(Stored data entries)
theorem execDrd_unwritten {off : Half} (hr : s.ready .get b) (hoff : off.toNat < (s.buf b).cap.toNat)
    (hv : Memory.read (s.buf b).store off.toNat = none) :
    execDrd b off s = .next (State.ret .none (freeByte s.draws).toNat 0 { s with draws := s.draws + 1 }) := by
  obtain ⟨hbyte, hafter⟩ := State.read_unwritten hv
  rw [execDrd_eq hr, if_neg (Nat.not_le.2 hoff), hbyte, hafter]

theorem State.ret_answer (s : State) (kind : Kind) (m n : Nat) :
    (s.ret kind m n).answer = some ⟨.ok, kind, half m, half n⟩ := by
  unfold State.answer
  rw [State.ret_actor, State.ret_out]

/-- An answer and a draw do not change which commands pass the entry checks. -/
theorem State.ready_ret_draws {side : Side} {kind : Kind} {m n d : Nat} :
    (State.ret kind m n { s with draws := d }).ready side b ↔ s.ready side b := by
  simp only [State.ready, State.accepts, State.ret_fault, State.ret_par, State.ret_actor, State.ret_buf, State.draws_buf]

/-- Of two answers on a port the second stands. -/
theorem State.ret_ret_draws (s : State) (kind : Kind) (m n d e x y : Nat) :
    State.ret kind m n { State.ret kind x y { s with draws := d } with draws := e } =
      State.ret kind m n { s with draws := e } := by
  unfold State.ret State.respond
  cases s.actor <;> rfl

theorem execTrace_pair {i j : Instr} {t u : State} (hi : exec i s = .next t) (hj : exec j t = .next u) :
    execTrace [i, j] s = some ([t.answer, u.answer], u) := by
  simp [execTrace, hi, hj]

/-- Two reads of a byte that nothing has written are two draws (20_memory.md R66). -/
theorem execTrace_drd_unwritten {off : Half} (hr : s.ready .get b) (hoff : off.toNat < (s.buf b).cap.toNat)
    (hv : Memory.read (s.buf b).store off.toNat = none) :
    execTrace [.drd b off, .drd b off] s =
      some ([some ⟨.ok, .none, half (freeByte s.draws).toNat, 0⟩,
          some ⟨.ok, .none, half (freeByte (s.draws + 1)).toNat, 0⟩],
        State.ret .none (freeByte (s.draws + 1)).toNat 0 { s with draws := s.draws + 2 }) := by
  generalize ht : State.ret .none (freeByte s.draws).toNat 0 { s with draws := s.draws + 1 } = t
  have hbuf : t.buf b = s.buf b := by rw [← ht, State.ret_buf, State.draws_buf]
  have hdraws : t.draws = s.draws + 1 := by rw [← ht, State.ret_draws]
  have hready : t.ready .get b := ht ▸ State.ready_ret_draws.2 hr
  have hfirst : exec (.drd b off) s = .next t := ht ▸ execDrd_unwritten hr hoff hv
  have hsecond : exec (.drd b off) t = _ := execDrd_unwritten hready (hbuf ▸ hoff) (hbuf ▸ hv)
  rw [execTrace_pair hfirst hsecond, State.ret_answer, hdraws, ← ht, State.ret_answer, State.ret_ret_draws]
  rfl

end Gets

/-- Settles O26: the flags and spans of capacity 1, put into what each operation answers. -/
theorem capacityOne : Obligations.CapacityOne := by
  unfold Obligations.CapacityOne
  intro b s ho hc
  obtain ⟨-, hput, hget⟩ := Buffer.offsets_of_cap_one ho hc
  obtain ⟨hempty, hfull, hcount, hfree, hwrite, hread⟩ := Buffer.flags_of_cap_one ho hc
  refine ⟨fun hr => ⟨?_, ?_, ?_, ?_⟩, fun hr => ⟨?_, fun hs v => execPutb_full hr hs hfull⟩,
    fun hr => ⟨?_, execGetb_nodata hr hempty⟩⟩
  · exact (execIsempty_eq hr).trans (by rw [hempty]; rfl)
  · exact (execIsfull_eq hr).trans (by rw [hfull]; rfl)
  · exact (execCount_eq hr).trans (by rw [hcount])
  · exact (execFree_eq hr).trans (by rw [hfree])
  · exact (execWspan_eq hr).trans (by rw [hput, hwrite])
  · exact (execRspan_eq hr).trans (by rw [hget, hread])

/-- Settles O21. -/
theorem getbRule : Obligations.GetbRule := by
  unfold Obligations.GetbRule
  refine ⟨fun b => encode_plain rfl rfl, fun b s hr ho => ?_⟩
  dsimp only
  split
  · exact execGetb_nodata hr (beq_iff_eq.2 ‹_›)
  · exact execGetb_takes_oldest hr ho (beq_eq_false_iff_ne.2 ‹_›)

/-- Settles O22: both operations are `peekAt`. -/
theorem peekRule : Obligations.PeekRule := by
  unfold Obligations.PeekRule
  exact ⟨fun b k => ⟨encode_plain rfl rfl, encode_half rfl rfl⟩,
    fun b k s hr ho => ⟨(execPeekat_eq hr k).trans (State.peekAt_eq hr.2 _), execPeekb_eq hr ho⟩⟩

/-- Settles O23. -/
theorem removeRule : Obligations.RemoveRule := by
  unfold Obligations.RemoveRule
  exact ⟨fun b n => encode_half rfl rfl, fun b n s hr => execRemove_eq hr n⟩

/-- Settles O24: a written byte leaves the draws alone, an unwritten one uses up a draw at each read. -/
theorem directReads : Obligations.DirectReads := by
  unfold Obligations.DirectReads
  exact ⟨⟨fun b off => encode_half rfl rfl, fun b off s hr => execDrd_eq hr off⟩,
    fun b off s hr hoff => ⟨fun v hv => execDrd_written hr hoff hv, execTrace_drd_unwritten hr hoff⟩⟩

end Sys2Proof.Machine

/-! ## RingStore: the configuration -/

namespace Sys2Proof.Machine

section InitOperation

variable {s : State} {b : BufSel} {cap : Half} {typ : BitVec 2} {fmt : BitVec 3}

theorem BufType.ofCode_eq_none_iff (typ : BitVec 2) : BufType.ofCode typ = none ↔ typ = 3 := by
  revert typ
  decide
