-- ==== Sys2Proof/Decode.lean ====
section
/-! DEFINITION. The commands that a word spells by the table's bits. No row of spec/opcode_table.json gives bits (every
row's "fields" is empty), so no word spells a command. -/

namespace Sys2Proof

/-- The command an instruction word spells: none, for no row of the table gives bits. -/
def decodeTableWord (_nbits _w : Nat) : Option Instr := none

end Sys2Proof
end

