-- ==== Sys2Proof/Machine/TimerEvents.lean ====
section
/-! DEFINITION. The meanings of the timer expiries. A timer expires only while it runs, is not held, and is in its last TU
(R46, R68, R149; log entry 5). -/

namespace Sys2Proof.Machine

/-- The join timer of a SYNCING entry may expire; it is held in GUARDED (R42, R46). -/
def State.joinMayExpire (p : Station) (s : State) : Bool :=
  !s.timersHeld && (s.peer p).state == .syncing && ranOut (s.peer p).joinTimer

/-- The join timer expires: a retry, or the loss of the peer (R42). -/
def State.joinExpiry (p : Station) (s : State) : State :=
  if (s.peer p).retryCount < s.cfg.maxRetries then
    s.onPeer p fun e =>
      { e with retryCount := e.retryCount + 1, openPending := true, joinTimer := s.cfg.ackTimeout }
  else s.losePeer p .join

/-- JOIN_TIMER_EXPIRY (R42). -/
def execJoinTimerExpiry (p : Station) (s : State) : Result := event (State.joinMayExpire p) (State.joinExpiry p) s

/-- The silence timer of a SYNCING or LINKED entry may expire, in both levels (R43). -/
def State.silenceMayExpire (p : Station) (s : State) : Bool := (s.peer p).isLive && ranOut (s.peer p).silenceTimer

/-- SILENCE_TIMER_EXPIRY (R43). -/
def execSilenceTimerExpiry (p : Station) (s : State) : Result :=
  event (State.silenceMayExpire p) (State.losePeer p .silence) s

/-- The ack timer of a LINKED entry may expire; it is held in GUARDED (R63, R68). -/
def State.ackMayExpire (p : Station) (s : State) : Bool :=
  !s.timersHeld && (s.peer p).state == .linked && ranOut (s.peer p).ackTimer

/-- The ack timer expires: every SENT slot is marked for resend, or the peer is lost (R63, R64). -/
def State.ackExpiry (p : Station) (s : State) : State :=
  if (s.peer p).retryCount < s.cfg.maxRetries then
    (s.onTxs (Txs.markSent p)).onPeer p fun e => { e with retryCount := e.retryCount + 1, ackTimer := s.cfg.ackTimeout }
  else s.losePeer p .retries

/-- ACK_TIMER_EXPIRY (R63). -/
def execAckTimerExpiry (p : Station) (s : State) : Result := event (State.ackMayExpire p) (State.ackExpiry p) s

/-- The ack-delay timer of an entry may expire, in SYNCING and LINKED and in both levels (R59). -/
def State.ackDelayMayExpire (p : Station) (s : State) : Bool := (s.peer p).isLive && ranOut (s.peer p).ackDelayTimer

/-- The ack-delay timer expires: creditDue is set and the timer is stopped (R59). -/
def State.ackDelayExpiry (p : Station) (s : State) : State :=
  s.onPeer p fun e => { e with creditDue := true, ackDelayTimer := 0 }

/-- ACK_DELAY_EXPIRY (R59). -/
def execAckDelayExpiry (p : Station) (s : State) : Result := event (State.ackDelayMayExpire p) (State.ackDelayExpiry p) s

/-- The hello timer may expire in RUNNING (R35). -/
def State.helloMayExpire (s : State) : Bool := s.isRunning && ranOut s.pen.helloTimer

/-- HELLO_TIMER_EXPIRY (R35). -/
def execHelloTimerExpiry (s : State) : Result := event State.helloMayExpire State.startHello s

/-- The holdoff timer may expire in DETACHED (R136, R137). -/
def State.holdoffMayExpire (s : State) : Bool := s.control.opState == .detached && ranOut s.hmn.holdoff

/-- HOLDOFF_EXPIRY (R137). -/
def execHoldoffExpiry (s : State) : Result := event State.holdoffMayExpire State.rejoin s

/-- The leave limit may expire in LEAVING (R152). -/
def State.leaveLimitMayExpire (s : State) : Bool := s.control.opState == .leaving && ranOut s.control.leaveLimit

/-- LEAVE_LIMIT_EXPIRY (R152, R153). -/
def execLeaveLimitExpiry (s : State) : Result := event State.leaveLimitMayExpire (State.endLeaving true) s

end Sys2Proof.Machine
end

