/-- RESET (R154): in every operating state the LIU is disabled, every collection emptied, every timer stopped, the score 0
and SOUND, the pointers 0 and the aborted flag clear; with a configuration the epoch advances, 255 to 1, and the part is
READY, without one neither changes. The configuration, the own address, the counters, the drop count and the time stamp are
kept. -/
def Obligations.SoftResetKeepsConfigurationAndCounters : Prop :=
  ∀ s : State, s.TakesCommand →
    Leaves .reset s
      ({ s with
        control :=
          { ownAddr := s.control.ownAddr
            opState := if s.control.config = none then .unconfigured else .ready
            config := s.control.config
            epoch :=
              if s.control.config = none then s.control.epoch
              else if s.control.epoch = 255 then 1 else s.control.epoch + 1
            leavingHelloDue := false
            leaveLimit := 0 }
        liu := { line := .idle, idleCount := 0, staging := none, matched := 0, assembly := .empty, ltxLow := false }
        pen := { peers := Vector.ofFn fun (p : Station) =>
                   if stationAddress p = s.control.ownAddr then PeerEntry.selfEntry else PeerEntry.absentEntry
                 helloTimer := 0, helloDue := false }
        mst := { delivery := [], stored := 0, storedGroup := 0, rotation := 0 }
        txs := { slots := Vector.replicate 24 .free, order := [], completions := [], staged := none, presented := none,
                 controlPtr := 0 }
        hmn := { score := 0, level := .sound, holdoff := 0 }
        hpt := { s.hpt with notices := [], port := { s.hpt.port with aborted := false } } }.answered .reset [] .ok [])

/-! ### Transmit slots -/

/-- SUBMIT accepted (R93, R94, R173): in RUNNING or DETACHED, with a length up to 48, an urgency 1 to 3 and a good
destination, the lowest-numbered FREE slot is filled from the parameters, QUEUED, at the tail of the submission order list,
and its handle answered; nothing else changes. -/
def Obligations.SubmitTakesLowestFreeSlot : Prop :=
  ∀ (s : State) (b : List Byte) (target : Target) (h : Handle), s.TakesCommand →
    s.control.opState = .running ∨ s.control.opState = .detached →
    b.length = 6 + (byteAt b 5).toNat → (byteAt b 5).toNat ≤ 48 → 1 ≤ (byteAt b 2).toNat → (byteAt b 2).toNat ≤ 3 →
    ((byteAt b 0).getLsbD 0 = true ∧ target = .group (byteAt b 1)
      ∨ (byteAt b 0).getLsbD 0 = false
        ∧ ∃ p : Station, target = .data p ∧ (byteAt b 1).toNat = p.val ∧ stationAddress p ≠ s.control.ownAddr
          ∧ (s.peer p).state ≠ .absent ∧ (s.peer p).state ≠ .lost) →
    s.txs.slot h = .free → (∀ h' < h, s.txs.slot h' ≠ .free) →
    Leaves (.submit b) s
      ({ s with
        txs := { s.txs with
          slots := s.txs.slots.set h
            (.queued
              { target := target, urgency := (byteAt b 2).setWidth 2
                cookie := BitVec.ofNat 16 (256 * (byteAt b 3).toNat + (byteAt b 4).toNat), payload := b.drop 6 })
          order := s.txs.order ++ [h] } }.answered .submit b .ok [BitVec.ofNat 8 h.val])
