-- ==== Sys2Proof/Laws/Inputs.lean ====
section
/-! SUPPORT. What a bit time and a byte of the port can do, said once; and that each does what the row of the event it
completes does. -/

namespace Sys2Proof.Machine

/-! ### The line interface unit -/

@[simp] theorem Liu.matchTo_staging (n : Nat) (l : Liu) : (l.matchTo n).staging = l.staging := rfl
@[simp] theorem Liu.matchTo_matched (n : Nat) (l : Liu) : (l.matchTo n).matched = n := rfl
@[simp] theorem Liu.matchTo_idleCount (n : Nat) (l : Liu) : (l.matchTo n).idleCount = l.idleCount := rfl
@[simp] theorem Liu.matchTo_assembly (n : Nat) (l : Liu) : (l.matchTo n).assembly = l.assembly := rfl
@[simp] theorem Liu.matchTo_elements (n : Nat) (l : Liu) : (l.matchTo n).elements = l.elements := rfl
@[simp] theorem Liu.matchTo_ltxLow (n : Nat) (l : Liu) : (l.matchTo n).ltxLow = (l.elements[n]? == some false) := rfl
@[simp] theorem Liu.matchTo_line (n : Nat) (l : Liu) : (l.matchTo n).line = if 8 ≤ n then .sending else l.line := rfl

/-- What SENT_OK leaves of the LIU, whatever part of the frame had matched before (R22). -/
theorem Liu.sentOk_eq (l : Liu) :
    l.sentOk = { l with line := .idle, idleCount := 11, staging := none, matched := 0, ltxLow := false } := rfl

/-- What a readback fault leaves of the LIU, at whichever element it falls (R8). -/
theorem Liu.fault_eq (n : Nat) (l : Liu) :
    l.fault n = { l with line := .recovering, idleCount := 0, staging := none, matched := 0, ltxLow := false } := rfl

/-- The idle count stays within 11 (R3). -/
theorem countSample_le (recessive : Bool) (n : Nat) : countSample recessive n ≤ 11 := by
  unfold countSample Config.idleSamples
  split <;> omega

/-! ### Reception -/

/-- A frame received whole from its row, with nothing sampled before, is the row's frame (R17). -/
theorem assembledBytes_fresh (bits : List Bool) (bytes : List Byte) : assembledBytes ⟨bits, [], []⟩ bytes = bytes := by
  have h : ∀ b : Byte, overlay [] b = b := by decide +kernel
  cases bytes with
  | nil => rfl
  | cons b rest => simp [assembledBytes, h]

/-- A byte phase sampled whole is what was sampled (R17). -/
theorem assembledBytes_whole (a : Assembly) : assembledBytes a a.bytes = a.bytes := by simp [assembledBytes]

/-- What one element can do to a frame under reception: the contention value, the byte or the end marker grows by it, a byte
is stored, the frame is complete, or a check fails (R17, R18). -/
theorem Assembly.take_cases (recessive : Bool) (a : Assembly) :
    (a.bits.length < 7 ∧ a.take recessive = .continues { a with bits := a.bits ++ [recessive] })
      ∨ (¬a.bits.length < 7 ∧ phaseComplete a.bytes = true
          ∧ (recessive = true ∧ a.tail.length < 10 ∧ a.take recessive = .continues { a with tail := a.tail ++ [true] }
            ∨ recessive = true ∧ 10 ≤ a.tail.length ∧ a.take recessive = .complete
            ∨ recessive = false ∧ a.take recessive = .checkError))
      ∨ (¬a.bits.length < 7 ∧ phaseComplete a.bytes = false
          ∧ (a.tail = [] ∧ recessive = true ∧ a.take recessive = .checkError
            ∨ a.tail.length < 9 ∧ a.take recessive = .continues { a with tail := a.tail ++ [recessive] }
            ∨ 9 ≤ a.tail.length
              ∧ (a.take recessive = .checkError
                ∨ recessive = true
                  ∧ storedBytesPass (contentionOfBits a.bits) (a.bytes ++ [byteOfBits (a.tail.drop 1)]) = true
                  ∧ a.take recessive
                    = .continues { a with bytes := a.bytes ++ [byteOfBits (a.tail.drop 1)], tail := [] }))) := by
  by_cases hb : a.bits.length < 7
  · exact .inl ⟨hb, by simp [Assembly.take, hb]⟩
  refine .inr ?_
  by_cases hp : phaseComplete a.bytes = true
  · refine .inl ⟨hb, hp, ?_⟩
    simp only [Assembly.take, hb, hp, if_true, if_false, Assembly.takeMarkerElement]
    cases recessive
    · simp
    · by_cases ht : a.tail.length < 10
      · simp [ht]
      · simp [ht, Nat.not_lt.mp ht]
  · refine .inr ⟨hb, by simpa using hp, ?_⟩
    simp only [Assembly.take, hb, hp, if_false, Assembly.takeByteElement]
    by_cases ht : a.tail = []
    · cases recessive <;> simp [ht]
    · by_cases h9 : a.tail.length < 9
      · simp [ht, h9]
      · simp only [ht, h9, if_false, Nat.not_lt.mp h9, true_and, false_and, false_or]
        by_cases hs : (recessive && storedBytesPass (contentionOfBits a.bits) (a.bytes ++ [byteOfBits (a.tail.drop 1)])) = true
        · simp only [Bool.and_eq_true] at hs
          exact .inr ⟨hs.1, hs.2, by simp only [hs.1, hs.2, Bool.and_self, if_true]; rfl⟩
        · exact .inl (by simp only [hs]; rfl)

/-! ### Events between commands -/

/-- A bit time is an event of the enabled LIU (R11). -/
theorem takeInput_bitTime (recessive : Bool) (order : FrameOrder) (s : State) :
    takeInput (.bitTime recessive order) s = event State.enabled (State.bitTime recessive order) s := rfl

/-- A byte is an event of the selected port, between two bytes (R157). -/
theorem takeInput_mosiByte (byte : Byte) (s : State) :
    takeInput (.mosiByte byte) s = event (fun s => s.hpt.port.takesByte) (State.clockByte byte) s := rfl

/-- A rising edge of SCLK is an event of the selected port with SCLK low (R157). -/
theorem takeInput_sclkRise (mosi : Bool) (s : State) :
    takeInput (.sclkRise mosi) s = event (fun s => s.hpt.port.takesRise) (State.clockRise mosi) s := rfl

/-- A falling edge of SCLK is an event of the selected port with SCLK high (R157). -/
theorem takeInput_sclkFall (s : State) :
    takeInput .sclkFall s = event (fun s => s.hpt.port.takesFall) State.clockFall s := rfl

/-- A rising edge within a byte samples one bit (R157). -/
theorem State.clockRise_within (s : State) (mosi : Bool) (h : s.hpt.port.bits.length < 7) :
    s.clockRise mosi = (s.withBits (s.hpt.port.bits ++ [mosi])).withHeld (some s.hpt.port.outBit) := by
  have h' : (s.hpt.port.bits ++ [mosi]).length < 8 := by rw [List.length_append, List.length_singleton]; omega
  simp only [State.clockRise, h', if_true]

/-- The eighth rising edge completes the byte (R157). -/
theorem State.clockRise_eighth (s : State) (mosi : Bool) (h : s.hpt.port.bits.length = 7) :
    s.clockRise mosi = ((s.withBits []).clockByte (byteOfLine (s.hpt.port.bits ++ [mosi]))).withHeld
      (some s.hpt.port.outBit) := by
  have h' : ¬(s.hpt.port.bits ++ [mosi]).length < 8 := by rw [List.length_append, List.length_singleton]; omega
  simp only [State.clockRise, h', if_false]

/-- What reaches the part leaves its effect, but for the two outputs. -/
theorem takes_event {i : Input} {reaches : State → Bool} {effect : State → State} {s u : State}
    (hi : takeInput i s = event reaches effect s) (hr : s.inReset = false) (h : reaches s = true)
    (hu : (effect s).withoutOutputs = u.withoutOutputs) : Takes i s u :=
  ⟨(effect s).finish, by rw [hi, event, hr, h]; rfl, by rw [State.finish_withoutOutputs, hu]⟩

/-- A bit time or byte and a command that have one effect leave one state. -/
theorem takesAs_event {i : Input} {c : Instr} {reaches reaches' : State → Bool} {effect effect' : State → State} {s : State}
    (hi : takeInput i s = event reaches effect s) (hc : exec c s = event reaches' effect' s) (hr : s.inReset = false)
    (h : reaches s = true) (h' : reaches' s = true) (he : effect s = effect' s) : TakesAs i s c :=
  ⟨(effect s).finish, by rw [hi, event, hr, h]; rfl, by rw [hc, event, hr, h', ← he]; rfl⟩

/-- An element read back as sent, other than the last, goes on to the next (R7). -/
theorem State.sampleReadback_match {s : State} {recessive : Bool} {order : FrameOrder}
    (h : s.liu.elements[s.liu.matched]? = some recessive) (hn : s.liu.matched + 1 < s.liu.elements.length) :
    s.sampleReadback recessive order
      = s.onLiu fun l => (l.matchTo (l.matched + 1)).countSample recessive := by
  simp only [State.sampleReadback, h, hn, if_true]

/-- The last element read back as sent is SENT_OK (R22). -/
theorem State.sampleReadback_last {s : State} {recessive : Bool} {order : FrameOrder}
    (h : s.liu.elements[s.liu.matched]? = some recessive) (hn : ¬s.liu.matched + 1 < s.liu.elements.length) :
    s.sampleReadback recessive order = s.sentOk !order.scoreFirst := by
  simp only [State.sampleReadback, h, hn, if_true, if_false]

/-- The code byte that starts a command without parameters has the effect of its row (R158, R160). -/
theorem State.takeParams_none (s : State) {c : HostCommand} (h : paramsNeeded c [] = 0) :
    s.takeParams c [] = s.runCommand c [] (judgementOf c) := by
  simp [State.takeParams, State.runCommand, h, State.takeJudgement, State.onHpt, Port.clock, Port.judged, Reply.answer]

end Sys2Proof.Machine
end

◆ Activity ◆
Which lines above contain "refine"? Show each of them.

◆ Expected answer ◆
  refine ⟨fun hr => ⟨?_, ?_, ?_, ?_⟩, fun hr => ⟨?_, fun hs v => execPutb_full hr hs hfull⟩,
  refine ⟨fun b => encode_plain rfl rfl, fun b s hr ho => ?_⟩
  refine .inr ?_
  · refine .inl ⟨hb, hp, ?_⟩
  · refine .inr ⟨hb, by simpa using hp, ?_⟩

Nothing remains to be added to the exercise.